Osborne urged the Bank of England to continue pumping cheap money into the economy, in a sign that incoming governor Mark Carney will keep monetary policy very loose. And the chancellor also said he is pushing for more supply-side reforms – typically cutting red tape and taxes – in an effort to get businesses growing and exporting more.

The CBI backed the chancellor, arguing the deficit reduction plan is the only option.

“Whilst siren voices may suggest relaxation – in the words of Baroness Thatcher, ‘this is no time to wobble, George’,” said CBI president Sir Roger Carr.

THE EUROZONE is mired in its longest ever recession, with figures from Brussels revealing yesterday that the single currency area began 2013 by sinking to a sixth consecutive quarter of contraction.

GDP was down 0.2 per cent in the first quarter of the year compared to the end of 2012, and economists expect the ailing currency bloc to experience yet another drop in the second quarter.

The financial crisis prompted a more severe hit in 2008 and 2009, yet the slump was shorter-lived, lasting for five quarters.

Unemployment in the area has climbed to 12.1 per cent, statistics revealed last month.

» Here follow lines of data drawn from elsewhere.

/-- Whether an entry of a release table obeys R370; the handle of a function that is not served names nothing. -/
def relOk (s : State) (p : Nat) (bs : List Byte) : Bool :=
  let r := parseRel bs
  alignedTo r.base 16 && (r.n == 0 || pow2In r.n 256 (2 ^ 20)) && fieldAt bs 0x0C 4 == 0 && fieldAt bs 0x18 8 == 0 &&
    (r.n == 0 || ownsCounter s p 3 r.handle)

/-- The entries of a release table, 32 bytes each. -/
def relEnts (bs : List Byte) : List (List Byte) := (List.range 129).map fun f => (bs.drop (32 * f)).take 32

/-- A descriptor's bytes, with its release table's, as the commit hardware keeps them; nothing when they break R370. -/
def parseGen (s : State) (p : Nat) (bs rel : List Byte) : Option Gen :=
  let w (o : Nat) : Word := BitVec.ofNat 64 (fieldAt bs o 8)
  let nseq := fieldAt bs 0x08 4
  let crsize := fieldAt bs 0x0C 4
  if alignedTo (w 0) 64 && 1 ≤ nseq && nseq ≤ 4096 && pow2In crsize 64 65536 && alignedTo (w 0x10) 64 &&
      ownsCounter s p 2 (w 0x18) && ownsCounter s p 2 (w 0x20) && allZero (bs.drop 0x30) &&
      (relEnts rel).all (relOk s p) then
    some { seqtab := w 0, nseq := nseq, crsize := crsize, cring := w 0x10, cdoor := w 0x18, cdone := w 0x20,
           reltab := w 0x28, rel := (relEnts rel).map parseRel, next := 0, written := [], discards := [] }
  else none

/-- A registration: refused, or replacing the descriptor in force while no entry waits (R370). The release
records written so far go on counting. -/
def execGenDescriptorRegister (parcel : Nat) (addr : Word) (s : State) : Host.Outcome State Fault Refusal :=
  match readArea (unitRead parcel) s addr 1 with
  | .error (.fault s .xlate va) => .next (blockedBy s parcel va false (.miss parcel va false))
  | .ok (s, bs) =>
    let tab : Word := BitVec.ofNat 64 (fieldAt bs 0x28 8)
    let s := needRange s parcel tab (32 * 129)
    match parseGen s parcel bs (devArea s parcel tab (32 * 129)) with
    | none => .next s
    | some g =>
      let put (g : Gen) : State := { s with commit := { s.commit with gens := mset s.commit.gens parcel g } }
      match mget s.commit.gens parcel with
      | none => .next (put g)
      | some old => if commitWaits s old then .next s else .next (put { g with written := old.written })
  | _ => .next s

/-! ## Sequence fields (R371) -/

/-- A sequence being worked on: parcel, entry address, function, and records written for it. -/
structure SeqRef where
  p : Nat
  e : Word
  fn : Nat
  n : Nat

/-- A field of a sequence entry. -/
def sqGet (s : State) (q : SeqRef) (off : Word) (n : Nat) : Nat := devNat s q.p (q.e + off) n
/-- A field of a sequence entry written. -/
def sqPut (s : State) (q : SeqRef) (off : Word) (n v : Nat) : State := devWrite s q.p (q.e + off) (leBytes n v)

/-- The registered descriptor of a sequence's parcel changed. -/
def modGen (s : State) (p : Nat) (f : Gen → Gen) : State :=
  match mget s.commit.gens p with
  | some g => { s with commit := { s.commit with gens := mset s.commit.gens p (f g) } }
  | none => s

/-- The entry of a function in its parcel's release table; one with no records where it is not served, or where its ring
is closed by the revocation point of a reset (R370, R381, R384). -/
def relRing (s : State) (p fn : Nat) : RelEnt :=
  let nothing : RelEnt := { base := 0, n := 0, handle := 0 }
  if s.commit.closed.contains fn then nothing
  else ((mget s.commit.gens p).bind fun g => g.rel[fn]?).getD nothing

/-- A release record written (R381). -/
def relRecord (s : State) (q : SeqRef) (tok pos kind code : Nat) : State × SeqRef :=
  let r := relRing s q.p q.fn
  if r.n = 0 then (s, q)
  else
    let k := ((mget s.commit.gens q.p).map fun g => mgetD g.written q.fn 0).getD 0
    let bs := leBytes 4 (sqGet s q 0 4) ++ leBytes 4 tok ++ leBytes 4 pos ++ leBytes 1 kind ++ leBytes 1 code ++
      leBytes 2 0
    let s := devWrite s q.p (r.base + BitVec.ofNat 64 (16 * (k % r.n))) bs
    (modGen s q.p fun g => { g with written := mset g.written q.fn (k + 1) }, { q with n := q.n + 1 })

/-- `end(S, c)` (R379). -/
def endSeq (s : State) (q : SeqRef) (code : Nat) : State × SeqRef :=
  let s := if 128 ≤ sqGet s q 0x0E 1 then
      seqPutSlots s q.p q.e (seqSlots s q.p q.e &&& ~~~(slotBit (sqGet s q 0x0F 1)))
    else s
  let s := sqPut (sqPut (sqPut s q 0x0E 1 0) q 0x06 1 3) q 0x07 1 code
  relRecord s q 0xFFFFFFFF (sqGet s q 0x08 4) 1 code

/-! ## Tool calls (R372, R380, R419) -/

/-- An entry of a tool table. -/
structure Tool where
  open_ : Nat
  close : Nat
  tool : Nat
  remote : Bool
  async : Bool
  tmo : Nat

/-- Entry i of a sequence's tool table. -/
def toolAt (s : State) (q : SeqRef) (i : Nat) : Tool :=
  let a : Word := BitVec.ofNat 64 (sqGet s q 0x18 8 + 16 * i)
  let kind := devNat s q.p (a + 0x0A) 1
  { open_ := devNat s q.p a 4, close := devNat s q.p (a + 4) 4, tool := devNat s q.p (a + 8) 2,
    remote := kind % 2 == 1, async := kind / 2 % 2 == 1, tmo := devNat s q.p (a + 0x0C) 4 }

/-- The entries of a tool table are read, from entry `i` to its end. -/
def needTools (q : SeqRef) (s : State) : Nat → Nat → State
  | 0, _ => s
  | n + 1, i =>
    let s := needRead s q.p (BitVec.ofNat 64 (sqGet s q 0x18 8 + 16 * i)) 16
    if (toolAt s q i).open_ = 0xFFFFFFFF then s else needTools q s n (i + 1)

/-- The tool table up to its end. -/
def toolTable (s : State) (q : SeqRef) : List Tool :=
  ((List.range 16).map (toolAt s q)).takeWhile fun t => t.open_ != 0xFFFFFFFF

/-- The route of a remote tool: connection and remote tool number, when the connection is bound to the parcel
(R419). -/
def routeOf (s : State) (p tool : Nat) : Option ToolRoute :=
  match mget (parcelOf s p).routes (tool % 256) with
  | none => none
  | some r => if ((mget s.host.conns r.conn).map fun C => C.parcel == p).getD false then some r else none

/-- The request of a remote call sent, or, with no valid route, the future ended as ERROR (R419). -/
def sendCall (s : State) (q : SeqRef) (t : Tool) (id : Nat) (f : Future) : State :=
  match routeOf s q.p t.tool with
  | none => completeFuture (deliverFrom s id f 0x38) id f .error
  | some r =>
    let s := needRange s q.p f.argAddr f.argLen
    let args := (List.range (f.argLen / 4)).map fun i =>
      BitVec.ofNat 32 (devNat s q.p (f.argAddr + BitVec.ofNat 64 (4 * i)) 4)
    sendUp s (.toolRequest r.conn id f.nonce f.tag r.tool args)

/-- `open_call` (R380): false when the sequence ended with NOFUTURE. -/
def openCall (s : State) (q : SeqRef) (t : Tool) : State × SeqRef × Bool :=
  let k := sqGet s q 0x0F 1
  let conn := ((routeOf s q.p t.tool).map fun r => r.conn).getD 0
  let req : FutReq :=
    { parcel := q.p, tag := BitVec.ofNat 32 (sqGet s q 0 4), tool := BitVec.ofNat 16 t.tool,
      origin := if t.remote then 2 else 1, replyAddr := BitVec.ofNat 64 (sqGet s q 0x28 8 + 65600 * k),
      replyLen := 65600, tmo := BitVec.ofNat 32 t.tmo, argAddr := BitVec.ofNat 64 (sqGet s q 0x20 8 + 4096 * k),
      argLen := 4 * sqGet s q 0x10 2, conn := conn, st := if t.remote then .running else .armed }
  match createFuture s req with
  | none =>
    let (s, q) := endSeq s q 2
    (s, q, false)
  | some (s, id, f) =>
    let s := sqPut s q 0x0E 1 0
    let (s, q) := relRecord s q id (sqGet s q 0x08 4) 2 0
    let s := if t.async then s else sqPut (sqPut s q 0x06 1 2) q 0x14 4 id
    (if t.remote then sendCall s q t id f else s, q, true)

/-! ## Commit entries (R378, R379) -/

/-- A committed token: released, counted, captured or opening a capture; true when the rest are dropped. -/
def commitToken (s : State) (q : SeqRef) (t : Nat) : State × SeqRef × Bool :=
  let len := sqGet s q 0x08 4
  let (s, q) := relRecord s q t len 0 0
  let s := sqPut s q 0x08 4 (len + 1)
  let capt := sqGet s q 0x0E 1
  let s := needTools q s 16 0
  if 128 ≤ capt then
    let e := toolAt s q (capt % 16)
    if t = e.close then
      let (s, q, ok) := openCall s q e
      (s, q, !ok || !e.async)
    else
      let n := sqGet s q 0x10 2
      if n = 1024 then
        let (s, q) := endSeq s q 3
        (s, q, true)
      else
        let a : Word := BitVec.ofNat 64 (sqGet s q 0x20 8 + 4096 * sqGet s q 0x0F 1 + 4 * n)
        (sqPut (devPut32 s q.p a (BitVec.ofNat 32 t)) q 0x10 2 (n + 1), q, false)
  else
    match (toolTable s q).findIdx? fun e => e.open_ == t with
    | none => (s, q, false)
    | some e =>
      let slots := seqSlots s q.p q.e
      match (List.range 16).find? fun k => !slots.getLsbD k with
      | none =>
        let (s, q) := endSeq s q 2
        (s, q, true)
      | some k =>
        let s := seqPutSlots s q.p q.e (slots ||| slotBit k)
        (sqPut (sqPut (sqPut s q 0x0F 1 k) q 0x0E 1 (128 + e)) q 0x10 2 0, q, false)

Yesterday’s data also showed that the Eurozone’s second largest economy – France – has fallen into another official recession. French GDP sank 0.2 per cent in the three months to March, continuing a 0.2 per cent decline in the previous quarter.

“The core is now as rotten as the periphery,” commented Hector McNeil, chief exec of City firm Boost ETP. “The distinction between the two is now all but meaningless, as even German growth has slipped to negligible levels and France’s economy is wilting faster than President Francois Hollande’s re-election prospects.”

Germany, often seen as the powerhouse economy of the euro area, saw its economy grow by just 0.1 per cent in quarter one, the estimates showed – having shrunk by 0.7 per cent the previous quarter.

The bloc’s next two largest economies, Italy and Spain, were both down another 0.5 per cent. Economies also shrank in member states Finland, Cyprus, the Netherlands, Portugal, and Greece.

There was a glimmer of light for Greece yesterday, however, as an upgrade of its sovereign credit rating caused Greek 10-year government bond yields to plummet to their lowest level since June 2010.

Ratings giant Fitch lifted Greece to B-minus from CCC on Tuesday night.

The yields, which were over 30 per cent as recently as last summer, reacted by sinking as low as 8.16 per cent during yesterday’s trading, and were around 8.8 per cent last night.